Dataset items:
/-- A clause that goes on, one that ends after its last instruction and one in which no thread takes part any more; threads that
exit, that return from their handler, that park on a barrier with others and alone, and that go on; team writes and a yield. -/
theorem witness_ClauseCompletion :
    (let s := placed (.nop F)
     let run := fun (f : ClauseRun → ClauseRun) => group (fun g => { g with clause := g.clause.map f }) s
     let has := fun (s : State) (p : Group → ClauseRun → Bool) =>
       (s.team? 0).isSome && (s.group? 0 0).any (fun g => g.threads.length == 32 && g.clause.any (p g))
     has (run (fun r => { r with insns := r.insns ++ r.insns })) (fun _ r => decide (r.idx < r.insns.length) && r.active != 0) &&
     has s (fun _ r => decide (r.insns.length ≤ r.idx)) && has (run (fun r => { r with active := 0 })) (fun _ r => r.active == 0) &&
     has (run (fun r => { r with exited := 1, tret := 2, parkOn := [(2, 7)], targets := [(3, 0x2000)], active := 31, yielded := true, teamWrites := [(0, 3, 0)] }))
       (fun _ r => r.exited.getLsbD 0 && r.tret.getLsbD 1 && Map.get? r.parkOn 2 == some 7 && Map.get? r.targets 3 == some 0x2000 &&
         r.active.getLsbD 4 && !r.active.getLsbD 31 && r.yielded && !r.teamWrites.isEmpty) &&
     has (group (fun g => { g with kmask := modNth (fun _ => 1) 7 g.kmask, threads := g.threads.map (fun th => { th with parked := some 7 }) }) s)
       (fun g _ => g.kmask.getD 7 0 != 0 && (g.kmask.getD 7 0).lanes.all (fun m => (g.thread m).parked == some 7))) = true := by
  decide +kernel

/-- A store whose home a scrub has taken, before its translation and after it; a load of the same; each atomic operation. -/
theorem witness_MemoryEvents_away :
    (let scrubbing := fun (s : State) => s.modPart 7 (fun x => { x with scrubDone := false, scrubOn := true, scrubHeld := ⟨[], [], [], [(0x40000000, 1)]⟩ })
     let st := scrubbing (accessing (.st { F with minor := 8 }) 0x4F .unchecked)
     storing st (fun u _ _ _ e => e.xl.isSome && u.refused e.pa) &&
     (let s := scrubbing (accessing (.ld F) 0x4F .unchecked)
      (s.team? 0).any (fun tm => (s.group? 0 0).any (fun g => g.loads.any (fun o => o.elems.any (fun e =>
        (s.loadReady 0 0 tm g o e).isSome && e.xl.isSome && s.refused e.pa)))))) = true ∧
    [(14, 0), (10, 0), (10, 1), (12, 2), (10, 3), (10, 4), (10, 5), (10, 6), (10, 7)].all (fun (x : Nat × Nat) => decide (x.2 < 8)) = true := by
  decide +kernel

/-- A line that streams, one that does not beside one that does, and one that does not by itself. -/
theorem witness_MemoryEvents_replaced :
    (let l : Nat → Bool → L1Line := fun k streaming => ⟨128 * k, 0, 0x40000000 + 128 * k, true, streaming, 15#4, List.replicate 128 0⟩
     let at_ := fun (ls : List L1Line) => State.reset.modCore 0 (fun c => { c with l1 := ls })
     let ahead := fun (s : State) (x : L1Line) => !x.streaming && (s.core 0).l1.any (·.streaming)
     ((at_ [l 1 false, l 2 true]).core 0).l1Line 0 128 == some (l 1 false) && ahead (at_ [l 1 false, l 2 true]) (l 1 false) &&
     !ahead (at_ [l 1 false, l 2 true]) (l 2 true) && !ahead (at_ [l 1 false]) (l 1 false)) = true := by decide +kernel

/-- A request for a walk: refused by a halt, joined, behind a full queue, and started; the askers of a walk that has been made. -/
theorem witness_TranslationAndFaultEvents_askers :
    (let s := mapped (placed (.nop F))
     let slice := s.translationSlice 0 0 0
     let here := fun (w : Walk) => w.slice == slice && w.part == 0 && w.asid == 0 && w.va >>> 16 == 0
     let full := { s with walks := List.replicate 66 ⟨9, slice, 0, 1, 0, []⟩ }
     ((s.modPart 0 (fun x => { x with halted := true })).part 0).halted && !(s.part 0).halted &&
     ({ s with walks := [⟨9, slice, 0, 0, 0xFFFF, []⟩] } : State).walks.any here && !full.walks.any here &&
     decide (66 ≤ (full.walksOf slice).length) && decide ((s.walksOf slice).length < 66) && (s.team? 0).isSome &&
     decide ((⟨2, 0, 0⟩ : Asker).kind < 5) && (⟨5, 0, 0⟩ : Asker).kind == 5 && (⟨6, 0, 0⟩ : Asker).kind == 6) = true := by
  decide +kernel
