-- ==== Sys2Proof/Config.lean ====
section
/-! DEFINITION. What is fixed for the block (00_scope.md R9), the section table's type and default contents
(40_frame_builder.md R101), and the free values: constants without a body, so that no proof can see them. -/

namespace Sys2Proof

/-- The document's closed enumeration of sections (30_encoding.md R78, in the order the document lists them). -/
inductive Section where
  | cellVoltages
  | cellTemperatures
  | batteryInfo
  | deviceInfo
  | deviceAddress
  deriving DecidableEq, Repr

/-- One 32-bit entry of `SECROM`: a register address and a canonical word count (10_state.md R31). -/
structure SectionEntry where
  addr : Half
  wc : Half
  deriving DecidableEq, Repr

/-- `SECROM`: five entries, one a section (10_state.md R31). -/
structure SectionTable where
  cellVoltages : SectionEntry
  cellTemperatures : SectionEntry
  batteryInfo : SectionEntry
  deviceInfo : SectionEntry
  deviceAddress : SectionEntry
  deriving DecidableEq, Repr

namespace Config

/-- `CRC_POLY`, used in the shift-right form (00_scope.md R9). -/
def crcPoly : Half := 0xA001#16

/-- `CRC_INIT` (00_scope.md R9). -/
def crcInit : Half := 0xFFFF#16

/-- `CRC_XOROUT`: what is combined with the register at the end, nothing (41_crc16.md R138). -/
def crcXorOut : Half := 0x0000#16

/-- `FUNC` = `FUNC_READ`, hardwired (10_state.md R25). -/
def funcRead : Byte := 0x03#8

/-- `FUNC_WRITE`: a named constant of the document that no part of the block uses (10_state.md R25). -/
def funcWrite : Byte := 0x06#8

/-- `FRAME_LEN` (00_scope.md R9). -/
def frameLen : Nat := 8

/-- `HDR_LEN`: the bytes the checksum covers (00_scope.md R9). -/
def hdrLen : Nat := 6

/-- The default contents of `SECROM` (40_frame_builder.md R101). A model argument by 00_scope.md R9: a theorem
about an arbitrary table holds whatever these ten numbers are (log 7). -/
def sections : SectionTable where
  cellVoltages := ⟨5000#16, 17#16⟩
  cellTemperatures := ⟨5017#16, 17#16⟩
  batteryInfo := ⟨5042#16, 6#16⟩
  deviceInfo := ⟨5122#16, 8#16⟩
  deviceAddress := ⟨5223#16, 1#16⟩

/-- FREE VALUE: what `CMDR` holds once the command is complete, any value (93_implementation_defined.md U11).
The argument is State's counter `draws` (log 4). -/
opaque deadLatch : Nat → Word

/-- FREE VALUE: a command completes this many clock edges plus one after its acceptance, so a finite positive number
that nothing else constrains (70_reset_and_hazards.md R202, 93_implementation_defined.md U9). The argument is State's
counter `draws` (log 5). -/
opaque commandEdges : Nat → Nat

end Config

end Sys2Proof
end

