-- ==== Sys2Proof/Machine/State.lean ====
section
/-! DEFINITION. The state of one block instance (10_state.md R20), its reset value (R38), and the reasons a step can stop. -/

namespace Sys2Proof.Machine

/-- A reason for the machine to stop. The block has NONE: no command, word or state stops it
(93_implementation_defined.md, end of Part 2; 60_exceptions.md R168), so this type has no constructor. What the spec calls
a fault is `FaultCode`, and taking one is a next state (log 10). -/
inductive Fault where
  deriving DecidableEq, Repr

/-- Why a step has no run. -/
inductive Refusal where
  /-- Raised by an arm of `exec` that has no meaning yet (safe). No arm of this model raises it. -/
  | notModelled (mnemonic : String)
  /-- Raised by `step` and `edge`, never by a command's meaning: something other than a reset happens before the first
  reset after power-up, to which the spec gives no run (70_reset_and_hazards.md R192, 93_implementation_defined.md U2; safe). -/
  | beforeFirstReset
  deriving DecidableEq, Repr

/-- The two synchronous faults of the block (60_exceptions.md R160). -/
inductive FaultCode where
  /-- Raised by a word that is no command (60_exceptions.md R162). -/
  | illegalCommand
  /-- Raised by `BUILD` and `BUILDW` with a section select of 5, 6 or 7 (60_exceptions.md R161). -/
  | unsupportedSection
  deriving DecidableEq, Repr

/-- What the host does next (70_reset_and_hazards.md R204): it resets the block, or it issues a command word. -/
inductive HostEvent where
  | reset
  | command (cmd : Word)
  deriving DecidableEq, Repr

/-- Which micro-step comes next (40_frame_builder.md R112, 41_crc16.md R133; log 8). The model's own: the spec numbers
the micro-steps but names no register that holds the place. -/
inductive Phase where
  /-- Waiting for a command; the next micro-step is M0, which only the host can cause. -/
  | idle
  /-- M1 -/
  | decode
  /-- M2 -/
  | load
  /-- M3 -/
  | select
  /-- M4 -/
  | bitStep
  /-- M5 -/
  | next
  /-- M6 -/
  | crcLow
  /-- M7 -/
  | crcHigh
  /-- M8 -/
  | done
  /-- `CRC.INIT`: the register is set (41_crc16.md R135). -/
  | streamInit
  /-- `CRC.BYTE`: the exclusive or (41_crc16.md R133). -/
  | streamXor
  /-- `CRC.BYTE`: a bit step (41_crc16.md R133). -/
  | streamBit
  /-- `CRC.INIT` and `CRC.BYTE`: the success exit (60_exceptions.md R167). -/
  | streamDone
  /-- M9 -/
  | release
  deriving DecidableEq, Repr

/-- Byte-indexed storage as (index, byte) pairs, in one canonical form (`Memory.wf`): indices strictly rising and no byte
equal to what an unlisted index reads as (log 9). -/
abbrev Memory := List Host.Cell

/-- The state of one block instance (10_state.md R20). -/
structure State where
  /-- `CRC`, the CRC register (10_state.md R21). -/
  crc : Half
  /-- `ADDR`, the battery address latch (R22). -/
  addr : Byte
  /-- `SADDR`, the section address latch (R23). -/
  saddr : Half
  /-- `WCNT`, the word count latch (R24). -/
  wcnt : Half
  /-- `FB[0..7]`, the frame buffer (R32). -/
  fb : Memory
  /-- `FVALID` (R27). -/
  fvalid : Bool
  /-- `EANY`, sticky (R28). -/
  eany : Bool
  /-- `ERR` (R29). -/
  err : BitVec 2
  /-- `ECMD` (R30). -/
  ecmd : Word
  /-- `SECROM`, the read-only section table (R31); nothing writes it (log 7). -/
  secrom : SectionTable
  /-- `IDX`, hidden (R33). -/
  idx : BitVec 4
  /-- `BITN`, hidden (R33). -/
  bitn : BitVec 4
  /-- `BUSY`, hidden but for `cmd_ready` (R33). -/
  busy : Bool
  /-- `CMDR`, hidden (R33). -/
  cmdr : Word
  /-- The model's own: the micro-step that comes next (log 8). -/
  phase : Phase
  /-- The model's own: clock edges before the edge that completes the command in execution (log 5). -/
  wait : Nat
  /-- The model's own: how many free values were drawn (log 12). -/
  draws : Nat
  /-- The model's own: a reset edge was applied since power-up (log 3). -/
  resetSeen : Bool
  /-- The model's own: what the host does next, first event first (log 2). -/
  port : List HostEvent
  deriving DecidableEq, Repr

/-- The state after reset (10_state.md R38), with the default section table and no host event pending. -/
def State.reset : State where
  crc := 0xFFFF#16
  addr := 0x00#8
  saddr := 0x0000#16
  wcnt := 0x0000#16
  fb := []
  fvalid := false
  eany := false
  err := 0#2
  ecmd := 0x00000000#32
  secrom := Config.sections
  idx := 0#4
  bitn := 0#4
  busy := false
  cmdr := 0x00000000#32
  phase := .idle
  wait := 0
  draws := 0
  resetSeen := true
  port := []

end Sys2Proof.Machine
end

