-- ==== Sys2Proof/Machine/Instances.lean ====
section
/-! DEFINITION. Several instances of the block, which share no state (20_memory.md R62, 60_exceptions.md R175; log 16). -/

namespace Sys2Proof.Machine

/-- The state after a command. A command always has one (60_exceptions.md R168); the other outcomes leave the state as it is. -/
def afterCommand (cmd : Word) (s : State) : State :=
  match command cmd s with
  | .next s' => s'
  | .fault _ => s
  | .refused _ => s

/-- A command issued to instance `k` of several; an instance that does not exist takes none. -/
def commandAt (k : Nat) (cmd : Word) (blocks : List State) : List State := blocks.modify k (afterCommand cmd)

/-- Commands issued to several instances, in the order given, each with the instance it goes to. -/
def interleaved (l : List (Nat × Word)) (blocks : List State) : List State :=
  l.foldl (fun bs kc => commandAt kc.1 kc.2 bs) blocks

/-- The commands of a list that go to instance `k`, in order. -/
def wordsFor (k : Nat) (l : List (Nat × Word)) : List Word := (l.filter fun kc => kc.1 == k).map Prod.snd

end Sys2Proof.Machine
end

● Task to carry out
Once you reach the line with "r with exited" in the data above, copy it and every line after it exactly, up to and including the line with "by decide +kernel".

● Solution
     has (run (fun r => { r with exited := 1, tret := 2, parkOn := [(2, 7)], targets := [(3, 0x2000)], active := 31, yielded := true, teamWrites := [(0, 3, 0)] }))
       (fun _ r => r.exited.getLsbD 0 && r.tret.getLsbD 1 && Map.get? r.parkOn 2 == some 7 && Map.get? r.targets 3 == some 0x2000 &&
         r.active.getLsbD 4 && !r.active.getLsbD 31 && r.yielded && !r.teamWrites.isEmpty) &&
     has (group (fun g => { g with kmask := modNth (fun _ => 1) 7 g.kmask, threads := g.threads.map (fun th => { th with parked := some 7 }) }) s)
       (fun g _ => g.kmask.getD 7 0 != 0 && (g.kmask.getD 7 0).lanes.all (fun m => (g.thread m).parked == some 7))) = true := by
  decide +kernel

/-- A store whose home a scrub has taken, before its translation and after it; a load of the same; each atomic operation. -/
theorem witness_MemoryEvents_away :
    (let scrubbing := fun (s : State) => s.modPart 7 (fun x => { x with scrubDone := false, scrubOn := true, scrubHeld := ⟨[], [], [], [(0x40000000, 1)]⟩ })
     let st := scrubbing (accessing (.st { F with minor := 8 }) 0x4F .unchecked)
     storing st (fun u _ _ _ e => e.xl.isSome && u.refused e.pa) &&
     (let s := scrubbing (accessing (.ld F) 0x4F .unchecked)
      (s.team? 0).any (fun tm => (s.group? 0 0).any (fun g => g.loads.any (fun o => o.elems.any (fun e =>
        (s.loadReady 0 0 tm g o e).isSome && e.xl.isSome && s.refused e.pa)))))) = true ∧
    [(14, 0), (10, 0), (10, 1), (12, 2), (10, 3), (10, 4), (10, 5), (10, 6), (10, 7)].all (fun (x : Nat × Nat) => decide (x.2 < 8)) = true := by
  decide +kernel

/-- A line that streams, one that does not beside one that does, and one that does not by itself. -/
theorem witness_MemoryEvents_replaced :
    (let l : Nat → Bool → L1Line := fun k streaming => ⟨128 * k, 0, 0x40000000 + 128 * k, true, streaming, 15#4, List.replicate 128 0⟩
     let at_ := fun (ls : List L1Line) => State.reset.modCore 0 (fun c => { c with l1 := ls })
     let ahead := fun (s : State) (x : L1Line) => !x.streaming && (s.core 0).l1.any (·.streaming)
     ((at_ [l 1 false, l 2 true]).core 0).l1Line 0 128 == some (l 1 false) && ahead (at_ [l 1 false, l 2 true]) (l 1 false) &&
     !ahead (at_ [l 1 false, l 2 true]) (l 2 true) && !ahead (at_ [l 1 false]) (l 1 false)) = true := by decide +kernel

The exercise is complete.